The most heartrending passages of Golden’s story, which was drawn from a two-thousand-page confidential Army file provided by an anonymous source, describe the death by torture of a slight, shy, illiterate young Afghan villager who was shackled by the wrists to the wire ceiling of his cell for days, struck more than a hundred times in one day for the amusement of captors who found his agonized screams of “Allah!” funny, and beaten on the legs until the tissue, in a coroner’s words, “had basically been pulpified.” By the time he died, most of his interrogators had concluded that he was guiltless. In common with the Abu Ghraib case and others, only a few lower-ranking officers and (especially) enlisted soldiers have been disciplined in connection with this and other abuses at Bagram.

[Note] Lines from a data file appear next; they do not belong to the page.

/-! ### `refusedBus` -/

@[simp] theorem refusedBus_inb (v : Option Word) (s : State) : (refusedBus v s).inb = s.inb := rfl
@[simp] theorem refusedBus_out (v : Option Word) (s : State) : (refusedBus v s).out = s.out := rfl
@[simp] theorem refusedBus_rk (v : Option Word) (s : State) : (refusedBus v s).rk = s.rk := rfl
@[simp] theorem refusedBus_keyValid (v : Option Word) (s : State) : (refusedBus v s).keyValid = s.keyValid := rfl
@[simp] theorem refusedBus_keyOpen (v : Option Word) (s : State) : (refusedBus v s).keyOpen = s.keyOpen := rfl
@[simp] theorem refusedBus_smode (v : Option Word) (s : State) : (refusedBus v s).smode = s.smode := rfl
@[simp] theorem refusedBus_err (v : Option Word) (s : State) : (refusedBus v s).err = s.err := rfl
@[simp] theorem refusedBus_lost (v : Option Word) (s : State) : (refusedBus v s).lost = s.lost := rfl
@[simp] theorem refusedBus_blkcnt (v : Option Word) (s : State) : (refusedBus v s).blkcnt = s.blkcnt := rfl
@[simp] theorem refusedBus_padlen (v : Option Word) (s : State) : (refusedBus v s).padlen = s.padlen := rfl
@[simp] theorem refusedBus_kmsg (v : Option Word) (s : State) : (refusedBus v s).kmsg = s.kmsg := rfl
@[simp] theorem refusedBus_st (v : Option Word) (s : State) : (refusedBus v s).st = s.st := rfl
@[simp] theorem refusedBus_rc (v : Option Word) (s : State) : (refusedBus v s).rc = s.rc := rfl
@[simp] theorem refusedBus_pend (v : Option Word) (s : State) : (refusedBus v s).pend = s.pend := rfl
@[simp] theorem refusedBus_lat (v : Option Word) (s : State) : (refusedBus v s).lat = s.lat := rfl
@[simp] theorem refusedBus_rsp (v : Option Word) (s : State) : (refusedBus v s).rsp = some ⟨v, true⟩ := rfl
@[simp] theorem refusedBus_collected (v : Option Word) (s : State) : (refusedBus v s).collected = s.collected := rfl
@[simp] theorem refusedBus_host (v : Option Word) (s : State) : (refusedBus v s).host = s.host := rfl
@[simp] theorem refusedBus_draws (v : Option Word) (s : State) : (refusedBus v s).draws = s.draws := rfl

/-! ### `State.resetCore` and `complete` -/

@[simp] theorem resetCore_toRegs (s : State) : s.resetCore.toRegs = Regs.reset := rfl
@[simp] theorem resetCore_pend (s : State) : s.resetCore.pend = none := rfl
@[simp] theorem resetCore_lat (s : State) : s.resetCore.lat = 0 := rfl
@[simp] theorem resetCore_rsp (s : State) : s.resetCore.rsp = none := rfl
@[simp] theorem resetCore_collected (s : State) : s.resetCore.collected = s.collected := rfl
@[simp] theorem resetCore_host (s : State) : s.resetCore.host = s.host := rfl
@[simp] theorem resetCore_draws (s : State) : s.resetCore.draws = s.draws := rfl
@[simp] theorem complete_inb (r : Regs) (s : State) : (complete r s).inb = r.inb := rfl
@[simp] theorem complete_out (r : Regs) (s : State) : (complete r s).out = r.out := rfl
@[simp] theorem complete_rk (r : Regs) (s : State) : (complete r s).rk = r.rk := rfl
@[simp] theorem complete_keyValid (r : Regs) (s : State) : (complete r s).keyValid = r.keyValid := rfl
@[simp] theorem complete_keyOpen (r : Regs) (s : State) : (complete r s).keyOpen = r.keyOpen := rfl
@[simp] theorem complete_smode (r : Regs) (s : State) : (complete r s).smode = r.smode := rfl
@[simp] theorem complete_err (r : Regs) (s : State) : (complete r s).err = r.err := rfl
@[simp] theorem complete_lost (r : Regs) (s : State) : (complete r s).lost = s.lost := rfl
@[simp] theorem complete_blkcnt (r : Regs) (s : State) : (complete r s).blkcnt = r.blkcnt := rfl
@[simp] theorem complete_padlen (r : Regs) (s : State) : (complete r s).padlen = r.padlen := rfl
@[simp] theorem complete_kmsg (r : Regs) (s : State) : (complete r s).kmsg = r.kmsg := rfl
@[simp] theorem complete_st (r : Regs) (s : State) : (complete r s).st = r.st := rfl
@[simp] theorem complete_rc (r : Regs) (s : State) : (complete r s).rc = r.rc := rfl
@[simp] theorem complete_pend (r : Regs) (s : State) : (complete r s).pend = none := rfl
@[simp] theorem complete_lat (r : Regs) (s : State) : (complete r s).lat = s.lat := rfl
@[simp] theorem complete_rsp (r : Regs) (s : State) : (complete r s).rsp = s.rsp := rfl
@[simp] theorem complete_collected (r : Regs) (s : State) : (complete r s).collected = s.collected := rfl
@[simp] theorem complete_host (r : Regs) (s : State) : (complete r s).host = s.host := rfl
@[simp] theorem complete_draws (r : Regs) (s : State) : (complete r s).draws = s.draws := rfl

end Sys2Proof.Machine
end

The indulgence of this sort of depravity goes to, and comes from, the top. President Bush pushed aside the Geneva Conventions. A memo prepared on the order of his White House counsel, now Attorney General, suggested limiting the definition of torture to acts that bring on “organ failure.”

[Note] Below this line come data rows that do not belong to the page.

/-- OUT after a block command that ends with OK is a function of RK and INB alone, one for each command and N (R166). -/
theorem blockCommand_out {n : BitVec 5} {i : Instr}
    (block : i ∈ [Instr.encBlock n, Instr.encFinal n, Instr.decBlock n, Instr.decFinal n]) :
    ∃ out : Schedule → Block → Vector Word 4,
      ∀ s t : State, exec i s = .next t → t.err = .ok → t.out = out s.rk s.inb := by
  simp only [List.mem_cons, List.not_mem_nil, or_false] at block
  rcases block with rfl | rfl | rfl | rfl
  · refine ⟨fun rk inb => (encRounds rk (deser inb)).words, fun s t h ok => ?_⟩
    rw [exec_encBlock_pass (commandChecks_eq_none_of_ok h ok), runEnc_st] at h
    cases h; rfl
  · refine ⟨fun rk inb => (encRounds rk (deser (padBlock inb n.toNat))).words, fun s t h ok => ?_⟩
    rw [exec_encFinal_pass (commandChecks_eq_none_of_ok h ok), runEnc_st] at h
    cases h; rfl
  · refine ⟨fun rk inb => (decRounds rk (deser inb)).words, fun s t h ok => ?_⟩
    rw [exec_decBlock_pass (commandChecks_eq_none_of_ok h ok), runDec_st] at h
    cases h; rfl
  · refine ⟨fun rk inb => (decRounds rk (deser inb)).words, fun s t h ok => ?_⟩
    rw [exec_decFinal_pass (commandChecks_eq_none_of_ok h ok), runDec_st] at h
    cases h
    split at ok
    · next valid => exact if_pos valid
    · cases ok

/-- Settles O27: both outputs are the command's one function of the RK and INB that the states share. -/
theorem blocksAreIndependent : Obligations.BlocksAreIndependent := by
  intro n s s' t t' inb rk i block h h' ok ok'
  obtain ⟨out, hout⟩ := blockCommand_out block
  rw [hout s t h ok, hout s' t' h' ok', inb, rk]

end Sys2Proof.Machine

/-! ### The stream commands

NOP and STREAM_INIT, the padder, and the final commands with their checks in order
(spec/44_stream.md R181 to R186). -/

namespace Sys2Proof.Machine

/-- Settles O28: NOP writes ERR alone, whose four bits the mask clears. -/
theorem nopOnlyClearsErr : Obligations.NopOnlyClearsErr := by
  refine ⟨by decide, fun s => ⟨{ s with err := .ok }, rfl, rfl, ?_⟩⟩
  apply BitVec.eq_of_getLsbD_eq
  intro i hi
  simp only [State.statusWord, BitVec.getLsbD_and, BitVec.getLsbD_append]
  interval_cases i <;> simp [Err.code, State.busy]

theorem exec_streamInit (s : State) :
    exec .streamInit s = .next { s with smode := .idle, blkcnt := 0, padlen := 0, err := .ok } := rfl

/-- Settles O29: what STREAM_INIT writes does not depend on the state. -/
theorem streamInitStartsAStream : Obligations.StreamInitStartsAStream :=
  ⟨by decide, fun s => ⟨exec_streamInit s, by rw [exec_streamInit, andThen_of_next, exec_streamInit]⟩⟩

/-- A final block of `n` bytes: the first `n` bytes of INB and `16 - n` bytes of that value (R183). -/
theorem padBlock_toList (inb : Block) (n : Nat) :
    (padBlock inb n).toList = inb.toList.take n ++ List.replicate (16 - n) (BitVec.ofNat 8 (16 - n)) := by
  apply List.ext_getElem
  · simp; omega
  · intro i hi _
    simp only [Vector.length_toList] at hi
    by_cases inside : i < n
    · simp [padBlock, inside, hi]
    · simp [padBlock, padLength, Config.blockBytes, List.getElem_append, inside, hi]

/-- Settles O20: byte by byte of the final block, and from the length of the padded stream. -/
theorem paddingShape : Obligations.PaddingShape := by
  refine ⟨fun inb n _ => padBlock_toList inb n, fun p => ?_⟩
  obtain ⟨pos, small⟩ := padLength_mod_bounds p.length
  exact ⟨padLength (p.length % 16), rfl, pos, small, rfl, by rw [padStream_length]; omega⟩

/-- Settles O23: the checks in their order; let through, OUT holds what the rounds make of the padded block, and
the pad length fits a byte. -/
theorem encFinalCompletes : Obligations.EncFinalCompletes := by
  intro n s legal
  have out := congrArg CipherState.words (runEnc_st s (padBlock s.inb n.toNat))
  have pad : (BitVec.ofNat 8 (padLength n.toNat)).toNat = 16 - n.toNat := by
    rw [BitVec.toNat_ofNat, padLength, Config.blockBytes]; omega
  simpa only [SMode.refusesEnc_eq_true, SMode.refusesEnc_eq_false, beq_iff_eq, beq_eq_false_iff_ne] using
    exec_block_checked (i := .encFinal n) rfl legal fun pass => ⟨_, exec_encFinal_pass pass, out, pad, rfl⟩

/-- Below its maximum BLKCNT counts one more block without wrapping (R25). -/
theorem toNat_blkcnt_succ {c : Word} (room : c ≠ Config.blkcntMax) : (c + 1).toNat = c.toNat + 1 := by
  rw [Config.blkcntMax] at room; bv_omega

theorem padValid_iff {p : Byte} {total : Nat} : padValid p total = true ↔ p ≠ 0 ∧ p.toNat ≤ total := by
  simp [padValid]

/-- DEC_FINAL when its checks pass: what the pad check says of the decrypted block's last byte decides OUT and ERR
(R185, R186). -/
theorem exec_decFinal_checked {n : BitVec 5} {s : State} (h : blockChecks s.smode.refusesDec (n != 16) n s = none) :
    exec (.decFinal n) s = .next { s with
      out := if padValid (decBlock s.rk s.inb)[15] (16 * (s.blkcnt.toNat + 1)) then (decRounds s.rk (deser s.inb)).words
             else Vector.replicate 4 0,
      err := if padValid (decBlock s.rk s.inb)[15] (16 * (s.blkcnt.toNat + 1)) then .ok else .padding,
      blkcnt := s.blkcnt + 1, padlen := (decBlock s.rk s.inb)[15], smode := .done,
      st := s.releaseDatapath.st, rc := s.releaseDatapath.rc, draws := s.draws + 5 } := by
  obtain ⟨-, -, -, -, room⟩ := blockChecks_eq_none.mp h
  rw [exec_decFinal_pass h, runDec_st, toNat_blkcnt_succ room]
  rfl

/-- Settles O24: the checks in their order; let through, the two outcomes of the pad check. -/
theorem decFinalCompletes : Obligations.DecFinalCompletes := by
  intro n s legal
  simpa only [SMode.refusesDec_eq_true, SMode.refusesDec_eq_false, bne_iff_ne, bne_eq_false_iff_eq] using
    exec_block_checked (i := .decFinal n) rfl legal fun pass => by
      refine ⟨_, exec_decFinal_checked pass, rfl, fun valid => ?_, fun invalid => ?_, rfl⟩
      · have valid := padValid_iff.mpr valid
        exact ⟨if_pos valid, if_pos valid, outBytes_eq_ser (if_pos valid)⟩
      · have invalid := mt padValid_iff.mp invalid
        exact ⟨if_neg invalid, if_neg invalid⟩

end Sys2Proof.Machine

/-! ### The stream table

SMODE after every command: the table row by row as the refusals of the checks (spec/44_stream.md R180). -/

namespace Sys2Proof.Machine

@[simp] theorem smodeAfter_keyInit (m : SMode) : smodeAfter .keyInit m = if m.refusesKeyInit then none else some m := by
  cases m <;> rfl

@[simp] theorem smodeAfter_encBlock (n : BitVec 5) (m : SMode) :
    smodeAfter (.encBlock n) m = if m.refusesEnc then none else some .enc := by
  cases m <;> rfl

@[simp] theorem smodeAfter_encFinal (n : BitVec 5) (m : SMode) :
    smodeAfter (.encFinal n) m = if m.refusesEnc then none else some .done := by
  cases m <;> rfl

@[simp] theorem smodeAfter_decBlock (n : BitVec 5) (m : SMode) :
    smodeAfter (.decBlock n) m = if m.refusesDec then none else some .dec := by
  cases m <;> rfl

@[simp] theorem smodeAfter_decFinal (n : BitVec 5) (m : SMode) :
    smodeAfter (.decFinal n) m = if m.refusesDec then none else some .done := by
  cases m <;> rfl

/-- Where the table says SEQUENCE, that is what the checks give: no earlier check fails for a command with an encoding
(R180, R207). -/
theorem commandChecks_sequence {i : Instr} {s : State} (wf : i.wellFormed = true) (h : smodeAfter i s.smode = none) :
    commandChecks i s = some .sequence := by
  cases i with
  | nop | keyAbsorb n | keyFinal | streamInit | rotl k | rotr k => cases h
  | keyInit =>
    have refused : s.smode.refusesKeyInit = true := by simpa using h
    simp [commandChecks, keyInitChecks, refused]
  | encBlock n | encFinal n | decBlock n | decFinal n =>
    exact blockChecks_sequence (of_decide_eq_true wf) (by simpa using h)

/-- Checks never give PADDING: only DEC_FINAL reports it, after it has run (R203). -/
theorem commandChecks_ne_padding (i : Instr) (s : State) : commandChecks i s ≠ some .padding := by
  intro h
  cases i with
  | nop | streamInit | rotl k | rotr k => cases h
  | keyInit | keyAbsorb n | keyFinal | encBlock n | encFinal n | decBlock n | decFinal n =>
    have listed := firstError_mem h
    simp at listed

The people that do these things did not come from outer space. They came from next door. They are us and we have become torturers.
Read the whole column.
Hertzberg points out that arguing about the reliability of Newsweek sources, when we know it is a fact that we are torturing people, is nonsensical. Bush and his foot soldiers are astonishingly adept at fogging the lenses. We wander bamboozled again in never never land.